Assignment => Please count the lines in the data below that hold "lastingAt" and answer with the number by itself.

___

-- ==== Sys2Proof/Machine/Pieces.lean ====
section
/-! DEFINITION. Performing the pieces of items, and how an item runs from its issue to its post
(spec/21_async.md R297 to R320, spec/09_ordering.md R139 to R154). -/

namespace Sys2Proof.Machine

open Sys2Proof

/-! ### Issue and failure -/

/-- Issue an item of master `m` on coach `c` (R297): the check for BUSY, then the other checks; a failed check moves
nothing. -/
def State.issueItem (s : State) (m c : BitVec 3) (major : BitVec 6) (sub : BitVec 11) (tok : BitVec 6) (acq rel : Bool)
    (scope : BitVec 4) (desc : List Word) (codes : List Nat) (todo : List Nat) (aux : List Word) (targets : List (BitVec 3)) :
    State :=
  let q := (s.coach m).sq
  let busy : Bool := decide (256 ≤ (q.items.filter fun i => i.coach = c).length)
  let code : Nat := if busy then 11 else lowestCode codes
  let hnd := s.cur.hnd
  let mem := s.memberOf c
  let it : Item :=
    { id := q.nextItem, major := major, sub := sub, tok := tok, acq := acq, rel := rel, scope := scope, desc := desc, coach := c,
      member := mem, targets := targets, hnd := hnd, phase := if code = 0 then .waiting else .failed, parked := false,
      acqDone := false, relDone := false, begun := false, todo := if code = 0 then todo else [], out := [],
      pieces := 0, wrote := false, status := BitVec.ofNat 8 code, lasting := false, subc := 0, addr := 0, flags := 0,
      oob := false, allow := none, aux := aux, stamp := 0 }
  s.onSq m fun q => { q with items := q.items ++ [it], nextItem := q.nextItem + 1 }

/-- Fail an item (R297): its begun pieces complete; a persistent data error, which the die that detected it counts (R371), is reported
(R373). -/
def State.failItem (s : State) (m : BitVec 3) (id status sub addr : Nat) (lasting : Bool) : State :=
  match s.item m id with
  | none => s
  | some it =>
    let s := s.putItem m { it with phase := .failed, todo := [], status := BitVec.ofNat 8 status, subc := BitVec.ofNat 8 sub,
                                   addr := BitVec.ofNat 56 addr, lasting := lasting }
    if lasting then
      s.hubEvent (BitVec.ofNat 64 (3 + it.coach.toNat * 2 ^ 8 + (s.ctxOf m).toNat * 2 ^ 16 + s.hub.pbeat.toNat % 2 ^ 32 * 2 ^ 32))
        (BitVec.ofNat 64 (it.major.toNat + status * 2 ^ 32)) 0 (BitVec.ofNat 64 addr)
    else s

/-- What stops an item at an address: a translation miss is fatal (R109), a wait leaves the piece for later; a data error of
the place, whose completion the second attempt meets again, is lasting (R300), and the hub counts it (R371). Log 41. -/
def State.stopItem (s : State) (m : BitVec 3) (it : Item) (e : Stop) (addr : Nat) : State :=
  match e with
  | .miss => s.soon m (.fatalContextError m 0x20)
  | .wait => s
  | .fail c sub =>
    (if c = 8 then s.countError 16 4 else s).failItem m it.id c (if c = 8 then 0 else sub) addr (decide (c = 8))

/-- Count pieces of an item as done and take a group from those under way, also of an item that has failed since (log 73, DESIGN
CHOICE). -/
def State.pieceDone (s : State) (m : BitVec 3) (id key n : Nat) : State :=
  s.onItem m id fun it => { it with out := it.out.erase key, pieces := it.pieces + n, wrote := true }

/-! ### Words -/

/-- Places of a list of DVAs for an item, or what stops the first that cannot be reached. -/
def State.places (s : State) (m : BitVec 3) (it : Item) (write : Bool) : List Nat → Except (Stop × Nat) (List Place)
  | [] => .ok []
  | a :: t =>
    match s.itemPlace (s.coach m).sq it.coach (s.ctxOf m) a write with
    | .error e => .error (e, a)
    | .ok p =>
      match s.placeOk (s.jobOf m) p with
      | some e => .error (e, a)
      | none =>
        match s.places m it write t with
        | .ok l => .ok (p :: l)
        | .error e => .error e

/-- Ready the places that are to be written, each with its address: the first compressed page among them is expanded (R126); a write
whose completion reports an error is made once more, and a lasting error fails the item (R300). `one` says that the words are those of
one piece. -/
def State.expandFirst (s : State) (m : BitVec 3) (one : Bool) (l : List (Place × Nat)) : Option (Stop × Nat) × State :=
  let c := l.find? fun p => match p.1 with
    | .tier t => (s.hub.compressedAt t).isSome
    | _ => false
  match c with
  | some (_, a) =>
    let (ok, s) := s.beginExpansion (s.jobOf m) a
    if ok then (some (.wait, a), s) else (some (.fail 6 0, a), s)
  | none =>
    let job := s.jobOf m
    match l.find? fun p => (s.putKeys job p.1).any s.lastingAt with
    | some (_, a) => (some (.fail 8 0, a), s)
    | none => (none, (s.readOk (piecesOf one (l.map fun p => s.putKeys job p.1))).2)

/-- Meet the errors of the words that some pieces read, each with its address (R300): a transient one is cleared by the second
attempt, a persistent one fails the item, and the block of the word that erred first counts either (R371). `one` says that the words
are those of one piece. The address that a failure gives is that of the word that failed, also within a piece of several words (log
73, DESIGN CHOICE). -/
def State.meetBad (s : State) (m : BitVec 3) (it : Item) (one : Bool) (l : List (List WordKey × Nat)) : Bool × State :=
  let t := s.meetWords (l.flatMap (·.1))
  match l.find? fun p => p.1.any s.lastingAt with
  | some p => (false, ((p.1.filter s.lastingAt).take 1 |>.foldl State.countLasting t).failItem m it.id 8 0 p.2 true)
  | none =>
    (true, (piecesOf one (l.map (·.1))).foldl State.retry t)

/-- Read a list of DVAs for an item; none when something stops it. -/
def State.readDvas (s : State) (m : BitVec 3) (it : Item) (as : List Nat) : Option (List Lane) × State :=
  match s.places m it false as with
  | .error e => (none, s.stopItem m it e.1 e.2)
  | .ok ps =>
    let (ok, s) := s.meetBad m it true ((ps.map (s.placeKeys (s.jobOf m))).zip as)
    if ok then
      let d := s.draw
      (some (ps.map fun p => s.readWord (.item (s.ctxOf m) (viewItem m it.id)) (s.jobOf m) p d), { s with draw := d + 1 })
    else (none, s)

/-- Write bits of a list of words for an item, all or none; false when something stops it. `one` says that they are those of one piece. -/
def State.writeDvas (s : State) (m : BitVec 3) (it : Item) (one : Bool) (l : List (Nat × Lane × Lane)) : Bool × State :=
  match s.places m it true (l.map (·.1)) with
  | .error e => (false, s.stopItem m it e.1 e.2)
  | .ok ps =>
    match s.expandFirst m one (ps.zip (l.map (·.1))) with
    | (some e, s) => (false, s.stopItem m it e.1 e.2)
    | (none, s) =>
      (true, (ps.zip l).foldl (fun s e =>
        s.writeWord (.item (s.ctxOf m) (viewItem m it.id)) (s.jobOf m) e.1 e.2.2.1 e.2.2.2) s)

/-- The FL port that a word from a stack enters through (R302): 13 to 16. -/
def fillPort (c : BitVec 3) (st : Option (BitVec 3)) : Nat :=
  match st with
  | none => 16
  | some k =>
    if k = c then 13
    else if k = (c &&& 4) ||| (((c &&& 3) + 1) &&& 3) then 14
    else if k = (c &&& 4) ||| (((c &&& 3) + 3) &&& 3) then 15
    else 16

/-- The place of a source, when it is one of memory; `pos` is the address its position has on the second side, by which a failure names
a source that has no DVA (R299). -/
def State.srcPlace (s : State) (m : BitVec 3) (it : Item) (write : Bool) (pos : Nat) (x : Src) : Except (Stop × Nat) (Option (Place × Nat)) :=
  match x with
  | .mem a =>
    match s.itemPlace (s.coach m).sq it.coach (s.ctxOf m) a write with
    | .error e => .error (e, a)
    | .ok p => match s.placeOk (s.jobOf m) p with | some e => .error (e, a) | none => .ok (some (p, a))
  | .host o =>
    let p := Place.host (wfld (dword it.desc 0) 48 8) o
    match s.placeOk (s.jobOf m) p with | some e => .error (e, pos) | none => .ok (some (p, pos))
  | _ => .ok none

/-- The places of a list of positions and their sources. -/
def State.srcPlaces (s : State) (m : BitVec 3) (it : Item) (write : Bool) :
    List (Nat × Src) → Except (Stop × Nat) (List (Nat × Src × Option (Place × Nat)))
  | [] => .ok []
  | x :: t =>
    match s.srcPlace m it write x.1 x.2 with
    | .error e => .error e
    | .ok p => match s.srcPlaces m it write t with
      | .ok l => .ok ((x.1, x.2, p) :: l)
      | .error e => .error e

/-- The words of storage that a position's source reads, with the address it has for a failure (R299, R300). -/
def State.srcKeys (s : State) (m : BitVec 3) (g : BitVec 256) (pos : Nat) (x : Src) (p : Option (Place × Nat)) : List WordKey × Nat :=
  match x, p with
  | .elems e, _ => ((elemKeys g e).map .hbm, pos)
  | _, some p => (s.placeKeys (s.jobOf m) p.1, p.2)
  | _, none => ([], pos)

/-- The value of a source, and the FL port it enters through (12 for a word that reads no memory). -/
def State.srcValue (s : State) (m : BitVec 3) (it : Item) (g : BitVec 256) (x : Src) (p : Option (Place × Nat)) : Lane × Nat :=
  let who := Who.item (s.ctxOf m) (viewItem m it.id)
  match x, p with
  | .pad v, _ => (v, 12)
  | .elems e, _ => (s.viewWord who g e s.draw, fillPort it.coach (some (vStack g)))
  | _, some p => (s.readWord who (s.jobOf m) p.1 s.draw, fillPort it.coach (s.placeStack (s.jobOf m) p.1))
  | _, none => (0, 12)

/-! ### Bank lines -/

/-- Queue an engine-path write of lanes of a bank line (R17). -/
def State.engWrite (s : State) (c : BitVec 3) (w : EngWrite) : State := s.onEn c fun e => { e with engq := e.engq ++ [w] }

/-- Queue the write of consecutive bank words from `t` for a group of an item: (value, port) pairs; `n` pieces are done
with the last line. A line takes the highest port that its words select, `lines` being what words of other groups select (R302). -/
def State.engWords (s : State) (m : BitVec 3) (it : Item) (bank : BitVec 6) (t : Nat) (vals : List (Lane × Nat)) (lines : Nat → Nat)
    (key n : Nat) : State :=
  let ls := linesOf (t % 1048576) vals.length
  let w := fun (i l : Nat) =>
    let at_ := fun k => ((64 * l + k + 1048576 - t % 1048576) % 1048576)
    let mask : BitVec 64 := BitVec.ofNat 64 (((List.range 64).filter fun k => at_ k < vals.length).map (2 ^ ·)).sum
    let port := (List.range 64).foldl (fun p k => max p (vals.getD (at_ k) (0, 13)).2) (max 13 (lines l))
    let v := ofLanes fun k => (vals.getD (at_ k) (0, 0)).1
    { bank := bank, line := BitVec.ofNat 14 l, mask := laneMask mask, v := v, port := port, full := true,
      item := some (m, it.id), key := key, n := if i + 1 = ls.length then n else 0, put := none, early := 0 : EngWrite }
  let s := (ls.zipIdx).foldl (fun s p => s.engWrite it.coach (w p.2 p.1)) s
  s.onItem m it.id fun o => { o with out := o.out ++ List.replicate ls.length key }

/-- Read lanes of a bank line for an item through the bank's engine read port (R17, R300): none when the port has served another
read in this ic, so that the read waits for a later one, or when the second attempt too meets an uncorrectable error in a wanted
lane. The coach counts what it meets (R18, R371); `each` says that every lane is a piece of its own, as for a DCOPY (R320). -/
def State.bankRead (s : State) (m : BitVec 3) (it : Item) (each : Bool) (b : BitVec 6) (l : Nat) (want : BitVec 64) : Option Line × State :=
  let k := s.coach it.coach
  let line := BitVec.ofNat 14 l
  if k.en.readIc.contains b then (none, s)
  else
    let s := s.onEn it.coach fun e => { e with readIc := e.readIc ++ [b] }
    let s := s.countErrors it.coach.toNat 0 (laneCount (softLanes k b line &&& want))
    let bad := lastingLanes k b line &&& want
    let once := badLanes k b line &&& want
    if bad ≠ 0 then (none, (s.countError it.coach.toNat 4).failItem m it.id 8 0 (64 * l + firstLane bad) true)
    else if once ≠ 0 then
      (some (earlyLine k b line), (s.countErrors it.coach.toNat 3 (if each then laneCount once else 1)).onEn it.coach fun e =>
        { e with onceBank := Machine.clearBad e.onceBank (bankKey b line) (laneMask once) })
    else (some (earlyLine k b line), s)

/-! ### The pieces of each command -/

/-- The view entry a DCOPY of form view uses now. -/
def State.copyView (s : State) (m : BitVec 3) (it : Item) : BitVec 256 :=
  s.hub.viewEntry (s.jobOf m) (wfld (dword it.desc 0) 0 8)

/-- The code with which a line of a DCOPY of form view fails when its entry, as it stands now, does not admit the rectangle; 0 for none
(R117, R118, R307). -/
def State.copyViewCode (s : State) (m : BitVec 3) (it : Item) : Nat :=
  if it.form = 4 then lowestCode (viewCodes (s.copyView m it) it.desc) else 0

/-- The address of a bank line of a DCOPY: 64 times the line, plus the lane at which the copy begins there (R299). -/
def lineAddr (d : List Word) (l : Nat) : Nat := if l = bankStart d / 64 then bankStart d else 64 * l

___

Problem solution => 3